Особенно щемящи записи, раскиданные по полям и обложкам, — знаки тех душ, о которых были сомнения: стоит ли на них тратить место главных страничек?.. А ведь иные из этих косых и кривых записей меняют твою жизнь…

Я разглядываю старую, почти стёртую запись, забытый адрес: город, улица, имени не прочесть, короткий телефон — а чёрная дыра памяти уже засасывает напропалую…

Лето. Начало 1970-х. Окончив первый курс тбилисского филфака, я впервые уехал на море один, без родителей.

Мельком осмотрев турбазу (каких много на черноморском побережье), бросив чемодан в комнате у маминой подруги (чьим заботам был поручен), я важно закурил сигарету и уселся на главной аллее, закинув ногу на ногу, косясь на мир из-под чёрных очков и поправляя отросшие а-ля хиппи волосы. Сигарета, очки и новая рубашка «Лакоста» должны были убедить всех, что перед ними не какой-то там полушкольник, а серьёзный человек. Ну а что делает серьёзный человек на море?.. Ищет женщину, что же ещё?

Я выбрал скамейку, откуда просматривалась аллея к столовой.

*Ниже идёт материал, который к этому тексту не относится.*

/-! record -/

@[simp] theorem State.record_params (s : State) (e : Event) : (s.record e).params = s.params := rfl
@[simp] theorem State.record_cfgCs (s : State) (e : Event) : (s.record e).cfgCs = s.cfgCs := rfl
@[simp] theorem State.record_cfgClk (s : State) (e : Event) : (s.record e).cfgClk = s.cfgClk := rfl
@[simp] theorem State.record_cfgMosi (s : State) (e : Event) : (s.record e).cfgMosi = s.cfgMosi := rfl
@[simp] theorem State.record_cfgMiso (s : State) (e : Event) : (s.record e).cfgMiso = s.cfgMiso := rfl
@[simp] theorem State.record_cfgSpeed (s : State) (e : Event) : (s.record e).cfgSpeed = s.cfgSpeed := rfl
@[simp] theorem State.record_len (s : State) (e : Event) : (s.record e).len = s.len := rfl
@[simp] theorem State.record_busy (s : State) (e : Event) : (s.record e).busy = s.busy := rfl
@[simp] theorem State.record_fault (s : State) (e : Event) : (s.record e).fault = s.fault := rfl
@[simp] theorem State.record_fcode (s : State) (e : Event) : (s.record e).fcode = s.fcode := rfl
@[simp] theorem State.record_tx (s : State) (e : Event) : (s.record e).tx = s.tx := rfl
@[simp] theorem State.record_rx (s : State) (e : Event) : (s.record e).rx = s.rx := rfl
@[simp] theorem State.record_phase (s : State) (e : Event) : (s.record e).phase = s.phase := rfl
@[simp] theorem State.record_port (s : State) (e : Event) : (s.record e).port = s.port := rfl
@[simp] theorem State.record_nlen (s : State) (e : Event) : (s.record e).nlen = s.nlen := rfl
@[simp] theorem State.record_j (s : State) (e : Event) : (s.record e).j = s.j := rfl
@[simp] theorem State.record_bitn (s : State) (e : Event) : (s.record e).bitn = s.bitn := rfl
@[simp] theorem State.record_outsr (s : State) (e : Event) : (s.record e).outsr = s.outsr := rfl
@[simp] theorem State.record_insr (s : State) (e : Event) : (s.record e).insr = s.insr := rfl
@[simp] theorem State.record_half (s : State) (e : Event) : (s.record e).half = s.half := rfl
@[simp] theorem State.record_timer (s : State) (e : Event) : (s.record e).timer = s.timer := rfl
@[simp] theorem State.record_drvReady (s : State) (e : Event) : (s.record e).drvReady = s.drvReady := rfl
@[simp] theorem State.record_lines (s : State) (e : Event) : (s.record e).lines = s.lines := rfl
@[simp] theorem State.record_trace (s : State) (e : Event) : (s.record e).trace = s.trace ++ [e] := rfl
@[simp] theorem State.record_inited (s : State) (e : Event) : (s.record e).inited = s.inited := rfl
@[simp] theorem State.record_faulted (s : State) (e : Event) : (s.record e).faulted = s.faulted := rfl
@[simp] theorem State.record_faultPhase (s : State) (e : Event) : (s.record e).faultPhase = s.faultPhase := rfl
@[simp] theorem State.record_answer (s : State) (e : Event) : (s.record e).answer = s.answer := rfl
@[simp] theorem State.record_inbox (s : State) (e : Event) : (s.record e).inbox = s.inbox := rfl
@[simp] theorem State.record_schedule (s : State) (e : Event) : (s.record e).schedule = s.schedule := rfl
@[simp] theorem State.record_turns (s : State) (e : Event) : (s.record e).turns = s.turns := rfl
@[simp] theorem State.record_answers (s : State) (e : Event) : (s.record e).answers = s.answers := rfl
@[simp] theorem State.record_draws (s : State) (e : Event) : (s.record e).draws = s.draws := rfl

/-! goto -/

@[simp] theorem State.goto_params (s : State) (p : BitVec 5) : (s.goto p).params = s.params := rfl
@[simp] theorem State.goto_cfgCs (s : State) (p : BitVec 5) : (s.goto p).cfgCs = s.cfgCs := rfl
@[simp] theorem State.goto_cfgClk (s : State) (p : BitVec 5) : (s.goto p).cfgClk = s.cfgClk := rfl
@[simp] theorem State.goto_cfgMosi (s : State) (p : BitVec 5) : (s.goto p).cfgMosi = s.cfgMosi := rfl
@[simp] theorem State.goto_cfgMiso (s : State) (p : BitVec 5) : (s.goto p).cfgMiso = s.cfgMiso := rfl
@[simp] theorem State.goto_cfgSpeed (s : State) (p : BitVec 5) : (s.goto p).cfgSpeed = s.cfgSpeed := rfl
@[simp] theorem State.goto_len (s : State) (p : BitVec 5) : (s.goto p).len = s.len := rfl
@[simp] theorem State.goto_busy (s : State) (p : BitVec 5) : (s.goto p).busy = s.busy := rfl
@[simp] theorem State.goto_fault (s : State) (p : BitVec 5) : (s.goto p).fault = s.fault := rfl
@[simp] theorem State.goto_fcode (s : State) (p : BitVec 5) : (s.goto p).fcode = s.fcode := rfl
@[simp] theorem State.goto_tx (s : State) (p : BitVec 5) : (s.goto p).tx = s.tx := rfl
@[simp] theorem State.goto_rx (s : State) (p : BitVec 5) : (s.goto p).rx = s.rx := rfl
@[simp] theorem State.goto_phase (s : State) (p : BitVec 5) : (s.goto p).phase = p := rfl
@[simp] theorem State.goto_port (s : State) (p : BitVec 5) : (s.goto p).port = s.port := rfl
@[simp] theorem State.goto_nlen (s : State) (p : BitVec 5) : (s.goto p).nlen = s.nlen := rfl
@[simp] theorem State.goto_j (s : State) (p : BitVec 5) : (s.goto p).j = s.j := rfl
@[simp] theorem State.goto_bitn (s : State) (p : BitVec 5) : (s.goto p).bitn = s.bitn := rfl
@[simp] theorem State.goto_outsr (s : State) (p : BitVec 5) : (s.goto p).outsr = s.outsr := rfl
@[simp] theorem State.goto_insr (s : State) (p : BitVec 5) : (s.goto p).insr = s.insr := rfl
@[simp] theorem State.goto_half (s : State) (p : BitVec 5) : (s.goto p).half = s.half := rfl
@[simp] theorem State.goto_timer (s : State) (p : BitVec 5) : (s.goto p).timer = s.timer := rfl
@[simp] theorem State.goto_drvReady (s : State) (p : BitVec 5) : (s.goto p).drvReady = s.drvReady := rfl
@[simp] theorem State.goto_lines (s : State) (p : BitVec 5) : (s.goto p).lines = s.lines := rfl
@[simp] theorem State.goto_trace (s : State) (p : BitVec 5) : (s.goto p).trace = s.trace := rfl
@[simp] theorem State.goto_inited (s : State) (p : BitVec 5) : (s.goto p).inited = s.inited := rfl
@[simp] theorem State.goto_faulted (s : State) (p : BitVec 5) : (s.goto p).faulted = s.faulted := rfl
@[simp] theorem State.goto_faultPhase (s : State) (p : BitVec 5) : (s.goto p).faultPhase = s.faultPhase := rfl
@[simp] theorem State.goto_answer (s : State) (p : BitVec 5) : (s.goto p).answer = s.answer := rfl
@[simp] theorem State.goto_inbox (s : State) (p : BitVec 5) : (s.goto p).inbox = s.inbox := rfl
@[simp] theorem State.goto_schedule (s : State) (p : BitVec 5) : (s.goto p).schedule = s.schedule := rfl
@[simp] theorem State.goto_turns (s : State) (p : BitVec 5) : (s.goto p).turns = s.turns := rfl
@[simp] theorem State.goto_answers (s : State) (p : BitVec 5) : (s.goto p).answers = s.answers := rfl
@[simp] theorem State.goto_draws (s : State) (p : BitVec 5) : (s.goto p).draws = s.draws := rfl

/-! reply -/

@[simp] theorem State.reply_params (s : State) (a : BusAnswer) : (s.reply a).params = s.params := rfl
@[simp] theorem State.reply_cfgCs (s : State) (a : BusAnswer) : (s.reply a).cfgCs = s.cfgCs := rfl
@[simp] theorem State.reply_cfgClk (s : State) (a : BusAnswer) : (s.reply a).cfgClk = s.cfgClk := rfl
@[simp] theorem State.reply_cfgMosi (s : State) (a : BusAnswer) : (s.reply a).cfgMosi = s.cfgMosi := rfl
@[simp] theorem State.reply_cfgMiso (s : State) (a : BusAnswer) : (s.reply a).cfgMiso = s.cfgMiso := rfl
@[simp] theorem State.reply_cfgSpeed (s : State) (a : BusAnswer) : (s.reply a).cfgSpeed = s.cfgSpeed := rfl
@[simp] theorem State.reply_len (s : State) (a : BusAnswer) : (s.reply a).len = s.len := rfl
@[simp] theorem State.reply_busy (s : State) (a : BusAnswer) : (s.reply a).busy = s.busy := rfl
@[simp] theorem State.reply_fault (s : State) (a : BusAnswer) : (s.reply a).fault = s.fault := rfl
@[simp] theorem State.reply_fcode (s : State) (a : BusAnswer) : (s.reply a).fcode = s.fcode := rfl
@[simp] theorem State.reply_tx (s : State) (a : BusAnswer) : (s.reply a).tx = s.tx := rfl
@[simp] theorem State.reply_rx (s : State) (a : BusAnswer) : (s.reply a).rx = s.rx := rfl
@[simp] theorem State.reply_phase (s : State) (a : BusAnswer) : (s.reply a).phase = s.phase := rfl
@[simp] theorem State.reply_port (s : State) (a : BusAnswer) : (s.reply a).port = s.port := rfl
@[simp] theorem State.reply_nlen (s : State) (a : BusAnswer) : (s.reply a).nlen = s.nlen := rfl
@[simp] theorem State.reply_j (s : State) (a : BusAnswer) : (s.reply a).j = s.j := rfl
@[simp] theorem State.reply_bitn (s : State) (a : BusAnswer) : (s.reply a).bitn = s.bitn := rfl
@[simp] theorem State.reply_outsr (s : State) (a : BusAnswer) : (s.reply a).outsr = s.outsr := rfl
@[simp] theorem State.reply_insr (s : State) (a : BusAnswer) : (s.reply a).insr = s.insr := rfl
@[simp] theorem State.reply_half (s : State) (a : BusAnswer) : (s.reply a).half = s.half := rfl
@[simp] theorem State.reply_timer (s : State) (a : BusAnswer) : (s.reply a).timer = s.timer := rfl
@[simp] theorem State.reply_drvReady (s : State) (a : BusAnswer) : (s.reply a).drvReady = s.drvReady := rfl
@[simp] theorem State.reply_lines (s : State) (a : BusAnswer) : (s.reply a).lines = s.lines := rfl
@[simp] theorem State.reply_trace (s : State) (a : BusAnswer) : (s.reply a).trace = s.trace := rfl
@[simp] theorem State.reply_inited (s : State) (a : BusAnswer) : (s.reply a).inited = s.inited := rfl
@[simp] theorem State.reply_faulted (s : State) (a : BusAnswer) : (s.reply a).faulted = s.faulted := rfl
@[simp] theorem State.reply_faultPhase (s : State) (a : BusAnswer) : (s.reply a).faultPhase = s.faultPhase := rfl
@[simp] theorem State.reply_answer (s : State) (a : BusAnswer) : (s.reply a).answer = some a := rfl
@[simp] theorem State.reply_inbox (s : State) (a : BusAnswer) : (s.reply a).inbox = s.inbox := rfl
@[simp] theorem State.reply_schedule (s : State) (a : BusAnswer) : (s.reply a).schedule = s.schedule := rfl
@[simp] theorem State.reply_turns (s : State) (a : BusAnswer) : (s.reply a).turns = s.turns := rfl
@[simp] theorem State.reply_answers (s : State) (a : BusAnswer) : (s.reply a).answers = s.answers := rfl
@[simp] theorem State.reply_draws (s : State) (a : BusAnswer) : (s.reply a).draws = s.draws := rfl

Ощущая в кармане заветные сто рублей, я с некоторым презрительным превосходством разглядываю столовую: настоящие мужчины едят только в ресторанах, ездят на чёрных «Волгах» и носят «фирму» — и никак не иначе.

Наблюдение за аллеей настроило на печальный лад: отовсюду стекались туристы, в глазах рябило от женских выпуклых шорт и обтянутых маечек, но все уже были с кем-то!.. Шли вместе, шутили, обнимались. Это было очень плохо и не обещало ничего хорошего: все заняты!

Через время, наглядевшись до одури и опоздав в столовую, я отправился в закусочную возле турбазы. Два шашлыка и бутылка вина (всё — за три рубля) вернули хорошее расположение духа. Оставив буфетчику на чай и купив у него за рубль пачку «Кента», я не спеша двинулся к пляжу, поигрывая платком и стараясь ступать степенно и размеренно. А на пляже, не раздеваясь, сел на камень, с треском распечатал белую душистую коробочку и стал поглядывать вокруг. Мне казалось, что сидеть на пляже одетым — более достойно настоящего мужчины, и даже знойное солнце и липкий пот не могли переубедить меня.

…Сижу основательно, взмок, от шашлыка жжёт в желудке, от вина тошнит, от сигарет кружится голова, но ничего интересного не происходит. Я двигаю плечами и поправляю воротник батника, ощупывая заветные пуговицы, пришитые за час до отъезда. Конечно, я втайне завидую тем, кто гурьбой валит к воде, но сохраняю равнодушный вид. А что делать?

Потом плетусь в тир.

— Как дела, брат?.. Когда приехал? — говорит кто-то рядом и протягивает крепкую жёсткую ладонь. — Я — Аслан, инструктор турбазы. Полная путёвка?.. Отлично. У нас вечером танцы, кино, днём — пляж, море! Вместе в походы ходить будем! — Услышав, что я в походы ходить не намерен, он дружелюбно смеётся, отдавая ружьё хозяину. — Ничего, научу!.. Там, в горах, хорошо!.. На гитаре играть будем, костёр соберём.

Я что-то вяло мямлю в ответ.

— Вот, смотри, барышня какая! — вдруг тычет он в окно. — Фифочка! Тоже сегодня приехала, я бумаги подписывал… Ещё, значит, долго тут будет… Когда баб будешь кадрить, сначала всегда узнай, когда они уезжают, понял? А то ребята их клеят, шьют, по ресторанам водят, а они потом раз — и с концами, «спасибо за всё, курсовка кончилась, завтра домой»! Понял? А лучше всего — у меня спроси, я всё знаю, через меня все бумаги идут. За стрельбу заплатишь, а то у меня мелких нет?.. И часы сними, спрячь, чтоб у баб спрашивать, который час, — какая-нибудь да ответит.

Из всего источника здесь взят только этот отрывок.